_PROMPT_.
From the entries below, copy out every line with "getD" in it.

(Records from a dataset)
::::::
-- ==== Sys2Proof/Machine/Vector.lean ====
section
/-!
DEFINITION. The vector unit (R244, R245): each operation on the elements of its source registers, with the flags it raises and the
events it counts. Where R244 leaves a pattern open the value is one of Config's (log entry 2).
-/

namespace Sys2Proof.Machine

/-- What a vector operation gives: the bytes for the destination, the flags raised, and the two counts. -/
structure VRes where
  bytes : List Byte
  flags : Nat
  sat   : Nat
  flush : Nat
  deriving DecidableEq, Repr

/-- The layout of a vector format. -/
def vLayout : VFmt → FloatFmt
  | .b16 => fFP16 | .b32 => fFP32 | .b64 => fFP64

/-- Bytes of an element. -/
def vSize : VFmt → Nat
  | .b16 => 2 | .b32 => 4 | .b64 => 8

/-! ### Binary16 on the binary32 lanes (R244) -/

def widen16 (a : Nat) : Nat := (convertIeee fFP16 fFP32 0 a).pat

/-- A binary32 result rounded once more to binary16. -/
def narrow16 (dir : Nat) (r : Fl) : Fl :=
  if fFP32.isNan r.pat then ⟨fFP16.canon, r.flags⟩
  else
    let c := convertIeee fFP32 fFP16 dir r.pat
    ⟨c.pat, Nat.lor r.flags c.flags⟩

/-- A one- or two-operand operation in a format: binary16 runs in binary32 and rounds once more. -/
def arith (v : VFmt) (dir : Nat) (ops : List Nat) (f : FloatFmt → List Nat → Fl) : Fl :=
  match v with
  | .b16 => (fFP16.nanResult ops).getD (narrow16 dir (f fFP32 (ops.map widen16)))
  | .b32 => f fFP32 ops
  | .b64 => f fFP64 ops

/-- The pattern of a truth value in `w` bits. -/
def truth (w : Nat) (b : Bool) : Nat := Config.boolPattern b % 2 ^ w

/-! ### Integer lanes -/

/-- A shift by the lane's width or more has no stated result. -/
def shiftOr (op w a n : Nat) (r : Nat) : Nat := if n < w then r else Config.shiftBeyond op a n % 2 ^ w

/-- An integer operation on 64-bit lanes (R244, Table 10.4). -/
def intElem (op : VOp) (a b : Nat) : Nat :=
  let m := 2 ^ 64
  let n := b % m
  match op with
  | .intAdd => (a + b) % m
  | .intSub => (a + m - b % m) % m
  | .intAnd => Nat.land a b
  | .intOr => Nat.lor a b
  | .intXor => Nat.xor a b
  | .intShl => shiftOr 0 64 a n (a * 2 ^ (n % 64) % m)
  | .intShr => shiftOr 1 64 a n (a / 2 ^ (n % 64))
  | .intSar => shiftOr 2 64 a n (ofSigned 64 (toSigned 64 a / 2 ^ (n % 64)))
  | .intLt sg => truth 64 (if sg then decide (toSigned 64 a < toSigned 64 b) else decide (a < b))
  | .intEq => truth 64 (a == b)
  | .intMin sg => if (if sg then decide (toSigned 64 b < toSigned 64 a) else decide (b < a)) then b else a
  | .intMax sg => if (if sg then decide (toSigned 64 a < toSigned 64 b) else decide (a < b)) then b else a
  | .intMul32 sg =>
    if sg then ofSigned 64 (toSigned 32 (a % 2 ^ 32) * toSigned 32 (b % 2 ^ 32)) else a % 2 ^ 32 * (b % 2 ^ 32) % m
  | _ => a

/-- The operation works on 64-bit integer lanes. -/
def isIntOp : VOp → Bool
  | .intAdd | .intSub | .intAnd | .intOr | .intXor | .intShl | .intShr | .intSar | .intLt _ | .intEq | .intMin _ | .intMax _
  | .intMul32 _ => true
  | _ => false

/-! ### Floating-point lanes -/

/-- An operation whose result has its operands' format (IEEE 754-2019 clause 5, R244). -/
def floatElem (op : VOp) (v : VFmt) (dir a b c : Nat) : Fl :=
  let f := vLayout v
  let w := f.width
  let flag (p : Bool) : Fl := ⟨truth w p, 0⟩
  let one (g : FloatFmt → Nat → Fl) : Fl := arith v dir [a] fun f l => g f (nth l 0)
  let two (g : FloatFmt → Nat → Nat → Fl) : Fl := arith v dir [a, b] fun f l => g f (nth l 0) (nth l 1)
  match op with
  | .add => two fun f x y => f.add dir x y
  | .sub => two fun f x y => f.sub dir x y
  | .mul => two fun f x y => f.mul dir x y
  | .div => two fun f x y => f.div dir x y
  | .sqrt => one fun f x => f.sqrt dir x
  | .scaleB n => one fun f x => f.scaleB dir x n
  | .rem => f.rem a b
  | .fma => f.fma dir a b c
  | .minimum => f.minMax false false a b
  | .maximum => f.minMax true false a b
  | .minimumNumber => f.minMax false true a b
  | .maximumNumber => f.minMax true true a b
  | .copySign => ⟨f.mk' (f.signOf b) (f.magOf a), 0⟩
  | .compare rels sig => ⟨truth w (f.compare rels sig a b).1, (f.compare rels sig a b).2⟩
  | .totalOrder => flag (f.totalOrder a b)
  | .totalOrderMag => flag (decide (f.magOf a ≤ f.magOf b))
  | .roundIntegral exact => f.toIntegral dir exact a
  | .nextUp => f.next false a
  | .nextDown => f.next true a
  | .logB => f.logB a
  | .copy => ⟨a % 2 ^ w, 0⟩
  | .negate => ⟨f.mk' (!f.signOf a) (f.magOf a), 0⟩
  | .abs => ⟨f.magOf a, 0⟩
  | .classOf => ⟨Config.classPattern (f.classOf a) % 2 ^ w, 0⟩
  | .isSignMinus => flag (f.signOf a)
  | .isNormal => flag (!f.isNan a && f.magOf a != f.infMag && decide (2 ^ f.frac ≤ f.magOf a))
  | .isFinite => flag (decide (f.magOf a < f.infMag))
  | .isZero => flag (f.magOf a == 0)
  | .isSubnormal => flag (f.magOf a != 0 && decide (f.magOf a < 2 ^ f.frac))
  | .isInfinite => flag (f.magOf a == f.infMag)
  | .isNaN => flag (f.isNan a)
  | .isSignaling => flag (f.isSig a)
  | .isCanonical => flag true
  | .radix => f.round 0 false 2 1
  | .conforms year => flag (year == 2019 || Config.conformsTo year)
  | _ => ⟨a % 2 ^ w, 0⟩

/-! ### Conversions -/

/-- The IEEE layout of a format of Table 2.1, if it is one. -/
def Fmt.ieee? : Fmt → Option FloatFmt
  | .fp64 => some fFP64 | .fp32 => some fFP32 | .fp16 => some fFP16 | _ => none

/-- One element converted between formats of Table 2.1 (R50 to R54, R245). -/
def convertElem (src dst : Fmt) (dir : Nat) (strict : Bool) (a : Nat) : Fl × Nat × Nat :=
  match src.ieee?, dst.ieee? with
  | some f, some g => (convertIeee f g dir a, 0, 0)
  | _, _ =>
    let c := dst.encodeElem dir strict (src.decodeElem a)
    (⟨c.pat, 0⟩, c.sat, c.flush)

/-- Elements put together as bytes of `w` each, with their flags. -/
def gather (w : Nat) (rs : List Fl) : VRes :=
  ⟨rs.flatMap fun r => natBytes w r.pat, (rs.map Fl.flags).foldl Nat.lor 0, 0, 0⟩

/-- Elements that a conversion between widths of `p` and `q` bytes handles. -/
def lanesOf (p q : Nat) : Nat := 32 / max (max p q) 1

/-- The elements of a block from source registers, encoded: the scale byte, then the element bits (R45, R46). -/
def blockEnc (x : Tile) (f : Fmt) (g : Fmt) (b : BlockFmt) (strict : Bool) (ra : Nat) : VRes :=
  let o := encodeBlock g b strict ((x.elems ra f.unitBytes b.perBlock).map f.decodeElem)
  ⟨BitVec.ofNat 8 o.scale :: natBytes b.elemBytes o.bits, 0, o.sat, o.flush⟩

/-- A block in source registers, decoded into elements of a format. -/
def blockDec (x : Tile) (f g : Fmt) (b : BlockFmt) (dir : Nat) (strict : Bool) (ra : Nat) : VRes :=
  let bs := x.vbytes ra (1 + b.elemBytes)
  let vs := (List.range b.perBlock).map (blockElem f b ((bs.getD 0 0).toNat) (beNat (bs.drop 1)))
  let cs := vs.map (g.encodeElem dir strict)
  ⟨cs.flatMap fun c => natBytes g.unitBytes c.pat, 0, (cs.map Conv.sat).sum, (cs.map Conv.flush).sum⟩

/-- An operation on operands of their own formats, rounded once into format `d`; into binary16 it is computed in binary32 and rounded once
more (R244). -/
def mixedElem (o : FOp) (d : VFmt) (dir : Nat) (a b c : VFmt × Nat) : Fl :=
  let go (g : FloatFmt) : Fl :=
    let l (p : VFmt × Nat) : FloatFmt × Nat := (vLayout p.1, p.2)
    let two (k : XVal → XVal → Fl) : Fl := g.mixed dir [l a, l b] fun xs => k (xs.getD 0 .nan) (xs.getD 1 .nan)
    match o with
    | .add => two fun x y => g.deliver dir (XVal.sum dir x y)
    | .sub => two fun x y => g.deliver dir (XVal.sum dir x y.negate)
    | .mul => two fun x y => g.deliver dir (XVal.prod x y)
    | .div => two (g.quotient dir)
    | .sqrt => g.mixed dir [l a] fun _ => g.root (l a).1 dir (l a).2
    | .fma => g.mixed dir [l a, l b, l c] fun xs =>
        g.deliver dir (XVal.sum dir (XVal.prod (xs.getD 0 .nan) (xs.getD 1 .nan)) (xs.getD 2 .nan))
  match d with
  | .b16 => narrow16 dir (go fFP32)
  | _ => go (vLayout d)

/-- The character sequence of the first element: R244 asks for the conversion and gives no form (log entry 2). -/
def charBytes (x : Tile) (v : VFmt) (dir ra : Nat) : List Byte :=
  (List.range 32).map fun i => BitVec.ofNat 8 (Config.toCharacters (vSize v) dir (nth (x.elems ra (vSize v) 1) 0) i)

/-- The vector operation on a tile's registers; none for a form an image is refused for at load (R244, R271). -/
def vecEval (x : Tile) (op : VOp) (v : VFmt) (rm : Nat) (strict : Bool) (ra rb rc : Nat) : Option VRes :=
  let dir := x.dir rm
  if 4 < dir then none
  else
    match op with
    | .toFormat d =>
      let n := lanesOf (vSize v) (vSize d)
      some (gather (vSize d) ((x.elems ra (vSize v) n).map (convertIeee (vLayout v) (vLayout d) dir)))
    | .toInt bits sg exact =>
      let n := lanesOf (vSize v) (bits / 8)
      some (gather (bits / 8) ((x.elems ra (vSize v) n).map ((vLayout v).toIntPat dir bits sg exact)))
    | .ofInt bits sg =>
      let n := lanesOf (vSize v) (bits / 8)
      some (gather (vSize v) ((x.elems ra (bits / 8) n).map ((vLayout v).ofIntPat dir bits sg)))
    | .formatOf o d vb vc =>
      let n := 32 / max (vSize d) (max (vSize v) (max (vSize vb) (vSize vc)))
      let as := x.elems ra (vSize v) n
      let bs := x.elems rb (vSize vb) n
      let cs := x.elems rc (vSize vc) n
      some (gather (vSize d) ((List.range n).map fun i => mixedElem o d dir (v, nth as i) (vb, nth bs i) (vc, nth cs i)))
    | .toCharacter => some ⟨charBytes x v dir ra, 0, 0, 0⟩
    | .fromCharacter =>
      let r := Config.fromCharacters (vSize v) dir (x.vreg ra)
      some ⟨natBytes (vSize v) (r.1 % 2 ^ (8 * vSize v)), r.2 % 32, 0, 0⟩
    | .convert a b =>
      match Fmt.ofCode a, Fmt.ofCode b with
      | some f, some g =>
        if f.block.isSome || g.block.isSome || !f.number || !g.output then none
        else
          let rs := (x.elems ra f.unitBytes (lanesOf f.unitBytes g.unitBytes)).map (convertElem f g dir strict)
          let r := gather g.unitBytes (rs.map Prod.fst)
          some ⟨r.bytes, r.flags, (rs.map fun e => e.2.1).sum, (rs.map fun e => e.2.2).sum⟩
      | _, _ => none
    | .blockEncode a b =>
      match Fmt.ofCode a, Fmt.ofCode b with
      | some f, some g =>
        match f.block, g.block with
        | none, some k => if f.number then some (blockEnc x f g k strict ra) else none
        | _, _ => none
      | _, _ => none
    | .blockDecode a b =>
      match Fmt.ofCode a, Fmt.ofCode b with
      | some f, some g =>
        match f.block, g.block with
        | some k, none => if g.output then some (blockDec x f g k dir strict ra) else none
        | _, _ => none
      | _, _ => none
    | op =>
      if isIntOp op then
        some (gather 8 (List.zipWith (fun a b => ⟨intElem op a b, 0⟩) (x.elems ra 8 4) (x.elems rb 8 4)))
      else
        let w := vSize v
        let n := 32 / w
        let as := x.elems ra w n
        let bs := x.elems rb w n
        let cs := x.elems rc w n
        some (gather w ((List.range n).map fun i => floatElem op v dir (nth as i) (nth bs i) (nth cs i)))

end Sys2Proof.Machine
end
::::::
_SOLUTION TO THIS EXERCISE_.
  | .b16 => (fFP16.nanResult ops).getD (narrow16 dir (f fFP32 (ops.map widen16)))
  let vs := (List.range b.perBlock).map (blockElem f b ((bs.getD 0 0).toNat) (beNat (bs.drop 1)))
    let two (k : XVal → XVal → Fl) : Fl := g.mixed dir [l a, l b] fun xs => k (xs.getD 0 .nan) (xs.getD 1 .nan)
        g.deliver dir (XVal.sum dir (XVal.prod (xs.getD 0 .nan) (xs.getD 1 .nan)) (xs.getD 2 .nan))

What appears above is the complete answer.